Аспирин не помог: боль не дала уснуть, через час-другой и слезы побежали из глаз. Наверняка где-нибудь в ящике с медикаментами (содержимое которого Олаф заменил на компьютер), на самом дне и был спрятан промедол, но он остался во времянке. Эта мысль казалась донельзя обидной, и слезы текли еще сильней. Потом пришло тяжелое, тусклое забытье, совсем непохожее на сон. Олаф то выплывал из него на поверхность, то опять уходил в туманную глубину. Озноб сменялся жаром и снова возвращался: от жара рана горела так, будто в нее сунули тлеющую головешку, озноб бил по ней будто молотком. Очень хотелось пить, а дотянуться до фляжки с водой не получалось.
Олаф видел катера, подошедшие к острову перед рассветом. Большие вооруженные пограничные катера. Но ему не хватило сил не то что подняться — даже махнуть им рукой.
Его нашли часа через два после высадки на остров. Врачом, прибежавшим оказывать первую помощь, был Бронеслав с Ойвинда; они учились вместе, а Ауне дружила с его женой. И был промедол, и жаропонижающее, и шина на рану, и чистая повязка.

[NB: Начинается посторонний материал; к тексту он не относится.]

theorem State.extraCells_keeps {s : State} (f : Sys2Proof.Machine.Frame) (k : Nat) (hs : Keeps p z s) : Keeps p z
    (State.extraCells s f k).2 := by
  unfold State.extraCells
  try dsimp only [okA, okRes, failA, laterA]
  repeat' (first
    | (with_reducible assumption) | (intro _) | (with_reducible apply State.forceCells_keeps)
    | (with_reducible apply State.takeCells_keeps) | (with_reducible apply State.addFree_keeps)
    | (with_reducible apply State.wr_keeps) | (with_reducible apply ite_keeps)
    | (with_reducible apply ite_fst_keeps) | (with_reducible apply ite_snd_keeps)
    | (with_reducible apply foldl_keeps) | (with_reducible apply forEach_keeps)
    | (with_reducible refine keeps_fst (by assumption) ?_)
    | (with_reducible refine keeps_snd (by assumption) ?_)
    | (with_reducible refine keeps_thd (by assumption) ?_)
    | (with_reducible refine keeps_fth (by assumption) ?_) | (dsimp only) | split
    | ((conv => arg 3; arg 26); with_reducible refine keeps_mk ?_ rfl rfl rfl rfl rfl))

theorem State.freeCells_keeps {s : State} (i : Nat) (hs : Keeps p z s) : Keeps p z (State.freeCells s i) := by
  unfold State.freeCells
  try dsimp only [okA, okRes, failA, laterA]
  repeat' (first
    | (with_reducible assumption) | (intro _) | (with_reducible apply State.uncharge_keeps)
    | (with_reducible apply State.putCells_keeps) | (with_reducible apply State.setFrame_keeps)
    | (with_reducible apply ite_keeps) | (with_reducible apply ite_fst_keeps)
    | (with_reducible apply ite_snd_keeps) | (with_reducible apply foldl_keeps)
    | (with_reducible apply forEach_keeps) | (with_reducible refine keeps_fst (by assumption) ?_)
    | (with_reducible refine keeps_snd (by assumption) ?_)
    | (with_reducible refine keeps_thd (by assumption) ?_)
    | (with_reducible refine keeps_fth (by assumption) ?_) | (dsimp only) | split
    | ((conv => arg 3; arg 26); with_reducible refine keeps_mk ?_ rfl rfl rfl rfl rfl))

theorem State.setHeads_keeps {s : State} (x1 : Nat) (l : List Nat) (hs : Keeps p z s) : Keeps p z (State.setHeads s
    x1 l) := by
  unfold State.setHeads
  try dsimp only [okA, okRes, failA, laterA]
  repeat' (first
    | (with_reducible assumption) | (intro _) | (with_reducible apply ite_keeps)
    | (with_reducible apply ite_fst_keeps) | (with_reducible apply ite_snd_keeps)
    | (with_reducible apply foldl_keeps) | (with_reducible apply forEach_keeps)
    | (with_reducible refine keeps_fst (by assumption) ?_)
    | (with_reducible refine keeps_snd (by assumption) ?_)
    | (with_reducible refine keeps_thd (by assumption) ?_)
    | (with_reducible refine keeps_fth (by assumption) ?_) | (dsimp only) | split
    | ((conv => arg 3; arg 26); with_reducible refine keeps_mk ?_ rfl rfl rfl rfl rfl))

theorem State.fillHeads_keeps {s : State} (hs : Keeps p z s) : Keeps p z (State.fillHeads s) := by
  unfold State.fillHeads
  try dsimp only [okA, okRes, failA, laterA]
  repeat' (first
    | (with_reducible assumption) | (intro _) | (with_reducible apply forEach_keeps)
    | (with_reducible apply State.setBank_keeps) | (with_reducible apply State.addFree_keeps)
    | (with_reducible apply State.setHeads_keeps) | (with_reducible apply ite_keeps)
    | (with_reducible apply ite_fst_keeps) | (with_reducible apply ite_snd_keeps)
    | (with_reducible apply foldl_keeps) | (with_reducible apply forEach_keeps)
    | (with_reducible refine keeps_fst (by assumption) ?_)
    | (with_reducible refine keeps_snd (by assumption) ?_)
    | (with_reducible refine keeps_thd (by assumption) ?_)
    | (with_reducible refine keeps_fth (by assumption) ?_) | (dsimp only) | split
    | ((conv => arg 3; arg 26); with_reducible refine keeps_mk ?_ rfl rfl rfl rfl rfl))

theorem State.repackCells_keeps {s : State} (x1 : Nat) (i : Nat) (k : Nat) (x4 : Nat) (hs : Keeps p z s) : Keeps p
    z (State.repackCells s x1 i k x4) := by
  unfold State.repackCells
  try dsimp only [okA, okRes, failA, laterA]
  repeat' (first
    | (with_reducible assumption) | (intro _) | (with_reducible apply State.extraCells_keeps)
    | (with_reducible apply State.setHeads_keeps) | (with_reducible apply State.uncharge_keeps)
    | (with_reducible apply State.putCells_keeps) | (with_reducible apply State.setFrame_keeps)
    | (with_reducible apply ite_keeps) | (with_reducible apply ite_fst_keeps)
    | (with_reducible apply ite_snd_keeps) | (with_reducible apply foldl_keeps)
    | (with_reducible apply forEach_keeps) | (with_reducible refine keeps_fst (by assumption) ?_)
    | (with_reducible refine keeps_snd (by assumption) ?_)
    | (with_reducible refine keeps_thd (by assumption) ?_)
    | (with_reducible refine keeps_fth (by assumption) ?_) | (dsimp only) | split
    | ((conv => arg 3; arg 26); with_reducible refine keeps_mk ?_ rfl rfl rfl rfl rfl))

theorem State.stopReceiving_keeps {s : State} (i : Nat) (n : Nat) (hs : Keeps p z s) : Keeps p z
    (State.stopReceiving s i n) := by
  unfold State.stopReceiving
  try dsimp only [okA, okRes, failA, laterA]
  repeat' (first
    | (with_reducible assumption) | (intro _) | (with_reducible apply forEach_keeps)
    | (with_reducible apply State.setPort_keeps) | (with_reducible apply ite_keeps)
    | (with_reducible apply ite_fst_keeps) | (with_reducible apply ite_snd_keeps)
    | (with_reducible apply foldl_keeps) | (with_reducible apply forEach_keeps)
    | (with_reducible refine keeps_fst (by assumption) ?_)
    | (with_reducible refine keeps_snd (by assumption) ?_)
    | (with_reducible refine keeps_thd (by assumption) ?_)
    | (with_reducible refine keeps_fth (by assumption) ?_) | (dsimp only) | split
    | ((conv => arg 3; arg 26); with_reducible refine keeps_mk ?_ rfl rfl rfl rfl rfl))
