theorem State.startPunt_keeps {s : State} (n : Nat) (q : Nat) (order : Nat) (hs : Keeps p z s) : Keeps p z
    (State.startPunt s n q order) := by
  unfold State.startPunt
  try dsimp only [okA, okRes, failA, laterA]
  repeat' (first
    | (with_reducible assumption) | (intro _) | (with_reducible apply State.setChosen_keeps)
    | (with_reducible apply State.passLost_keeps) | (with_reducible apply State.commit_keeps)
    | (with_reducible apply State.setQueue_keeps) | (with_reducible apply State.countLate_keeps)
    | (with_reducible apply State.grantAll_keeps) | (with_reducible apply State.serve_keeps)
    | (with_reducible apply State.setPool_keeps) | (with_reducible apply ite_keeps)
    | (with_reducible apply ite_fst_keeps) | (with_reducible apply ite_snd_keeps)
    | (with_reducible apply foldl_keeps) | (with_reducible apply forEach_keeps)
    | (with_reducible refine keeps_fst (by assumption) ?_)
    | (with_reducible refine keeps_snd (by assumption) ?_)
    | (with_reducible refine keeps_thd (by assumption) ?_)
    | (with_reducible refine keeps_fth (by assumption) ?_)
    | (with_reducible refine keeps_buffer (by assumption) ?_)
    | (with_reducible refine keeps_none (by assumption) ?_)
    | (with_reducible refine keeps_offline (by assumption) ?_) | (with_reducible apply keepsBuffer)
    | (with_reducible apply keepsNone) | (with_reducible apply keepsOffline) | (dsimp only) | split
    | ((conv => arg 3; arg 26); with_reducible refine keeps_mk ?_ rfl rfl rfl rfl rfl))

theorem State.leaveCounted_keeps {s : State} (q : Nat) (c : Sys2Proof.Machine.Copy) (len : Nat) (hs : Keeps p z s)
    : Keeps p z (State.leaveCounted s q c len) := by
  unfold State.leaveCounted
  try dsimp only [okA, okRes, failA, laterA]
  repeat' (first
    | (with_reducible assumption) | (intro _) | (with_reducible apply State.unref_keeps)
    | (with_reducible apply State.count_keeps) | (with_reducible apply State.leaveQueue_keeps)
    | (with_reducible apply ite_keeps) | (with_reducible apply ite_fst_keeps)
    | (with_reducible apply ite_snd_keeps) | (with_reducible apply foldl_keeps)
    | (with_reducible apply forEach_keeps) | (with_reducible refine keeps_fst (by assumption) ?_)
    | (with_reducible refine keeps_snd (by assumption) ?_)
    | (with_reducible refine keeps_thd (by assumption) ?_)
    | (with_reducible refine keeps_fth (by assumption) ?_) | (dsimp only) | split
    | ((conv => arg 3; arg 26); with_reducible refine keeps_mk ?_ rfl rfl rfl rfl rfl))

theorem State.offerTx_keeps {s : State} (n : Nat) (i : Nat) (l : List Sys2Proof.Byte) (hs : Keeps p z s) : Keeps p
    z (State.offerTx s n i l) := by
  unfold State.offerTx
  try dsimp only [okA, okRes, failA, laterA]
  repeat' (first
    | (with_reducible assumption) | (intro _) | (with_reducible apply State.offer_keeps)
    | (with_reducible apply State.setFrame_keeps) | (with_reducible apply ite_keeps)
    | (with_reducible apply ite_fst_keeps) | (with_reducible apply ite_snd_keeps)
    | (with_reducible apply foldl_keeps) | (with_reducible apply forEach_keeps)
    | (with_reducible refine keeps_fst (by assumption) ?_)
    | (with_reducible refine keeps_snd (by assumption) ?_)
    | (with_reducible refine keeps_thd (by assumption) ?_)
    | (with_reducible refine keeps_fth (by assumption) ?_) | (dsimp only) | split
    | ((conv => arg 3; arg 26); with_reducible refine keeps_mk ?_ rfl rfl rfl rfl rfl))

theorem State.leaveInner_keeps {s : State} (n : Nat) (x : Sys2Proof.Machine.Sending) (hs : Keeps p z s) : Keeps p z
    (State.leaveInner s n x).2 := by
  unfold State.leaveInner
  try dsimp only [okA, okRes, failA, laterA]
  repeat' (first
    | (with_reducible assumption) | (intro _) | (with_reducible apply State.joistEgress_keeps)
    | (with_reducible apply State.ptpEgress_keeps) | (with_reducible apply State.offerTx_keeps)
    | (with_reducible apply ite_keeps) | (with_reducible apply ite_fst_keeps)
    | (with_reducible apply ite_snd_keeps) | (with_reducible apply foldl_keeps)
    | (with_reducible apply forEach_keeps) | (with_reducible refine keeps_fst (by assumption) ?_)
    | (with_reducible refine keeps_snd (by assumption) ?_)
    | (with_reducible refine keeps_thd (by assumption) ?_)
    | (with_reducible refine keeps_fth (by assumption) ?_) | (dsimp only) | split
    | ((conv => arg 3; arg 26); with_reducible refine keeps_mk ?_ rfl rfl rfl rfl rfl))

theorem State.puntDone_keeps {s : State} (x1 : Nat) (hs : Keeps p z s) : Keeps p z (State.puntDone s x1) := by
  unfold State.puntDone
  try dsimp only [okA, okRes, failA, laterA]
  repeat' (first
    | (with_reducible assumption) | (intro _) | (with_reducible apply State.leaveInner_keeps)
    | (with_reducible apply State.hostWr_keeps) | (with_reducible apply State.setQueue_keeps)
    | (with_reducible apply State.leaveCounted_keeps) | (with_reducible apply State.writeBack_keeps)
    | (with_reducible apply State.count_keeps) | (with_reducible apply State.coalesce_keeps)
    | (with_reducible apply ite_keeps) | (with_reducible apply ite_fst_keeps)
    | (with_reducible apply ite_snd_keeps) | (with_reducible apply foldl_keeps)
    | (with_reducible apply forEach_keeps) | (with_reducible refine keeps_fst (by assumption) ?_)
    | (with_reducible refine keeps_snd (by assumption) ?_)
    | (with_reducible refine keeps_thd (by assumption) ?_)
    | (with_reducible refine keeps_fth (by assumption) ?_) | (dsimp only) | split
    | ((conv => arg 3; arg 26); with_reducible refine keeps_mk ?_ rfl rfl rfl rfl rfl))

theorem State.countBytes_keeps {s : State} (n : Nat) (dir : Nat) (len : Nat) (hs : Keeps p z s) : Keeps p z
    (State.countBytes s n dir len) := by
  unfold State.countBytes
  try dsimp only [okA, okRes, failA, laterA]
  repeat' (first
    | (with_reducible assumption) | (intro _) | (with_reducible apply ite_keeps)
    | (with_reducible apply ite_fst_keeps) | (with_reducible apply ite_snd_keeps)
    | (with_reducible apply foldl_keeps) | (with_reducible apply forEach_keeps)
    | (with_reducible refine keeps_fst (by assumption) ?_)
    | (with_reducible refine keeps_snd (by assumption) ?_)
    | (with_reducible refine keeps_thd (by assumption) ?_)
    | (with_reducible refine keeps_fth (by assumption) ?_) | (dsimp only) | split
    | ((conv => arg 3; arg 26); with_reducible refine keeps_mk ?_ rfl rfl rfl rfl rfl))

theorem State.txClause30_keeps {s : State} (n : Nat) (l : List Sys2Proof.Byte) (hs : Keeps p z s) : Keeps p z
    (State.txClause30 s n l) := by
  unfold State.txClause30
  try dsimp only [okA, okRes, failA, laterA]
  repeat' (first
    | (with_reducible assumption) | (intro _) | (with_reducible apply State.portCount_keeps)
    | (with_reducible apply ite_keeps) | (with_reducible apply ite_fst_keeps)
    | (with_reducible apply ite_snd_keeps) | (with_reducible apply foldl_keeps)
    | (with_reducible apply forEach_keeps) | (with_reducible refine keeps_fst (by assumption) ?_)
    | (with_reducible refine keeps_snd (by assumption) ?_)
    | (with_reducible refine keeps_thd (by assumption) ?_)
    | (with_reducible refine keeps_fth (by assumption) ?_) | (dsimp only) | split
    | ((conv => arg 3; arg 26); with_reducible refine keeps_mk ?_ rfl rfl rfl rfl rfl))

theorem State.recirculate_keeps {s : State} (n : Nat) (x : Sys2Proof.Machine.Sending) (l : List Sys2Proof.Byte) (hs
    : Keeps p z s) : Keeps p z (State.recirculate s n x l) := by
  unfold State.recirculate
  try dsimp only [okA, okRes, failA, laterA]
  repeat' (first
    | (with_reducible assumption) | (intro _) | (with_reducible apply State.setFrame_keeps)
    | (with_reducible apply State.newFrame_keeps) | (with_reducible apply ite_keeps)
    | (with_reducible apply ite_fst_keeps) | (with_reducible apply ite_snd_keeps)
    | (with_reducible apply foldl_keeps) | (with_reducible apply forEach_keeps)
    | (with_reducible refine keeps_fst (by assumption) ?_)
    | (with_reducible refine keeps_snd (by assumption) ?_)
    | (with_reducible refine keeps_thd (by assumption) ?_)
    | (with_reducible refine keeps_fth (by assumption) ?_) | (dsimp only) | split
    | ((conv => arg 3; arg 26); with_reducible refine keeps_mk ?_ rfl rfl rfl rfl rfl))
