theorem State.restartLink_keeps {s : State} (n : Nat) (hs : Keeps p z s) : Keeps p z (State.restartLink s n) := by
  unfold State.restartLink
  try dsimp only [okA, okRes, failA, laterA]
  repeat' (first
    | (with_reducible assumption) | (intro _) | (with_reducible apply State.setPort_keeps)
    | (with_reducible apply State.relink_keeps) | (with_reducible apply ite_keeps)
    | (with_reducible apply ite_fst_keeps) | (with_reducible apply ite_snd_keeps)
    | (with_reducible apply foldl_keeps) | (with_reducible apply forEach_keeps)
    | (with_reducible refine keeps_fst (by assumption) ?_)
    | (with_reducible refine keeps_snd (by assumption) ?_)
    | (with_reducible refine keeps_thd (by assumption) ?_)
    | (with_reducible refine keeps_fth (by assumption) ?_) | (dsimp only) | split
    | ((conv => arg 3; arg 26); with_reducible refine keeps_mk ?_ rfl rfl rfl rfl rfl))

theorem State.boundary_keeps {s : State} (n : Nat) (hs : Keeps p z s) : Keeps p z (State.boundary s n) := by
  unfold State.boundary
  try dsimp only [okA, okRes, failA, laterA]
  repeat' (first
    | (with_reducible assumption) | (intro _) | (with_reducible apply State.relink_keeps)
    | (with_reducible apply State.portHeadroom_keeps) | (with_reducible apply State.settled_keeps)
    | (with_reducible apply State.flushLinks_keeps) | (with_reducible apply ite_keeps)
    | (with_reducible apply ite_fst_keeps) | (with_reducible apply ite_snd_keeps)
    | (with_reducible apply foldl_keeps) | (with_reducible apply forEach_keeps)
    | (with_reducible refine keeps_fst (by assumption) ?_)
    | (with_reducible refine keeps_snd (by assumption) ?_)
    | (with_reducible refine keeps_thd (by assumption) ?_)
    | (with_reducible refine keeps_fth (by assumption) ?_) | (dsimp only) | split
    | ((conv => arg 3; arg 26); with_reducible refine keeps_mk ?_ rfl rfl rfl rfl rfl))

theorem State.anResolved_keeps {s : State} (n : Nat) (common : Bool) (fec : Nat) (pause : Nat) (hs : Keeps p z s) :
    Keeps p z (State.anResolved s n common fec pause) := by
  unfold State.anResolved
  try dsimp only [okA, okRes, failA, laterA]
  repeat' (first
    | (with_reducible assumption) | (intro _) | (with_reducible apply State.startState_keeps)
    | (with_reducible apply State.event_keeps) | (with_reducible apply State.setPort_keeps)
    | (with_reducible apply State.hdrmMoved_keeps) | (with_reducible apply State.setLink__keeps)
    | (with_reducible apply State.wr_keeps) | (with_reducible apply ite_keeps)
    | (with_reducible apply ite_fst_keeps) | (with_reducible apply ite_snd_keeps)
    | (with_reducible apply foldl_keeps) | (with_reducible apply forEach_keeps)
    | (with_reducible refine keeps_fst (by assumption) ?_)
    | (with_reducible refine keeps_snd (by assumption) ?_)
    | (with_reducible refine keeps_thd (by assumption) ?_)
    | (with_reducible refine keeps_fth (by assumption) ?_) | (dsimp only) | split
    | ((conv => arg 3; arg 26); with_reducible refine keeps_mk ?_ rfl rfl rfl rfl rfl))

theorem State.ltExpiry_keeps {s : State} (n : Nat) (lane : Nat) (hs : Keeps p z s) : Keeps p z (State.ltExpiry s n
    lane) := by
  unfold State.ltExpiry
  try dsimp only [okA, okRes, failA, laterA]
  repeat' (first
    | (with_reducible assumption) | (intro _) | (with_reducible apply State.startState_keeps)
    | (with_reducible apply State.event_keeps) | (with_reducible apply ite_keeps)
    | (with_reducible apply ite_fst_keeps) | (with_reducible apply ite_snd_keeps)
    | (with_reducible apply foldl_keeps) | (with_reducible apply forEach_keeps)
    | (with_reducible refine keeps_fst (by assumption) ?_)
    | (with_reducible refine keeps_snd (by assumption) ?_)
    | (with_reducible refine keeps_thd (by assumption) ?_)
    | (with_reducible refine keeps_fth (by assumption) ?_) | (dsimp only) | split
    | ((conv => arg 3; arg 26); with_reducible refine keeps_mk ?_ rfl rfl rfl rfl rfl))

theorem State.linkUp_keeps {s : State} (n : Nat) (hs : Keeps p z s) : Keeps p z (State.linkUp s n) := by
  unfold State.linkUp
  try dsimp only [okA, okRes, failA, laterA]
  repeat' (first
    | (with_reducible assumption) | (intro _) | (with_reducible apply State.setLink__keeps)
    | (with_reducible apply State.event_keeps) | (with_reducible apply State.setPort_keeps)
    | (with_reducible apply State.portHeadroom_keeps) | (with_reducible apply State.startVerify_keeps)
    | (with_reducible apply State.sendLink_keeps) | (with_reducible apply ite_keeps)
    | (with_reducible apply ite_fst_keeps) | (with_reducible apply ite_snd_keeps)
    | (with_reducible apply foldl_keeps) | (with_reducible apply forEach_keeps)
    | (with_reducible refine keeps_fst (by assumption) ?_)
    | (with_reducible refine keeps_snd (by assumption) ?_)
    | (with_reducible refine keeps_thd (by assumption) ?_)
    | (with_reducible refine keeps_fth (by assumption) ?_) | (dsimp only) | split
    | ((conv => arg 3; arg 26); with_reducible refine keeps_mk ?_ rfl rfl rfl rfl rfl))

— Нормально, Олаф, все будет нормально… — приговаривал Бронеслав, и по тому, как убедительно он это говорил, Олаф понимал, что «нормально» писано вилами на воде.
— А катер? Катер ушел?
— Какой катер? Ты бредишь, что ли?
— Который вчера сюда подходил, которому я сигналил. Его потопили?
— А, этот… Нет, с ним все в порядке, возвращается на Большой Рассветный. Ты именно эти таблетки пил? — Бронеслав помахал упаковкой перед глазами.
— Ну да. И антибиотик еще.
— Это не аспирин, это аскорбиновая кислота. Тоже полезно, конечно.
Перепутал в темноте… Вот потому ночью и было так плохо.
Со скал поднимали спрятанные мертвые тела и, как Олафа, несли к катеру на плащ-палатках. Только накрывали их с головой, и не спальниками, а кусками уроспорового полотна. От промедола сперва тянуло в сон — как только стихла изматывающая боль, — а потом появилась приятная легкость в мыслях и несвойственное Олафу желание поговорить. А может, виной тому не промедол вовсе: он слишком долго был один, а тут вдруг оказался среди своих — среди нормальных людей, которые помогают друг другу, которые ценят, а не оценивают человеческую жизнь…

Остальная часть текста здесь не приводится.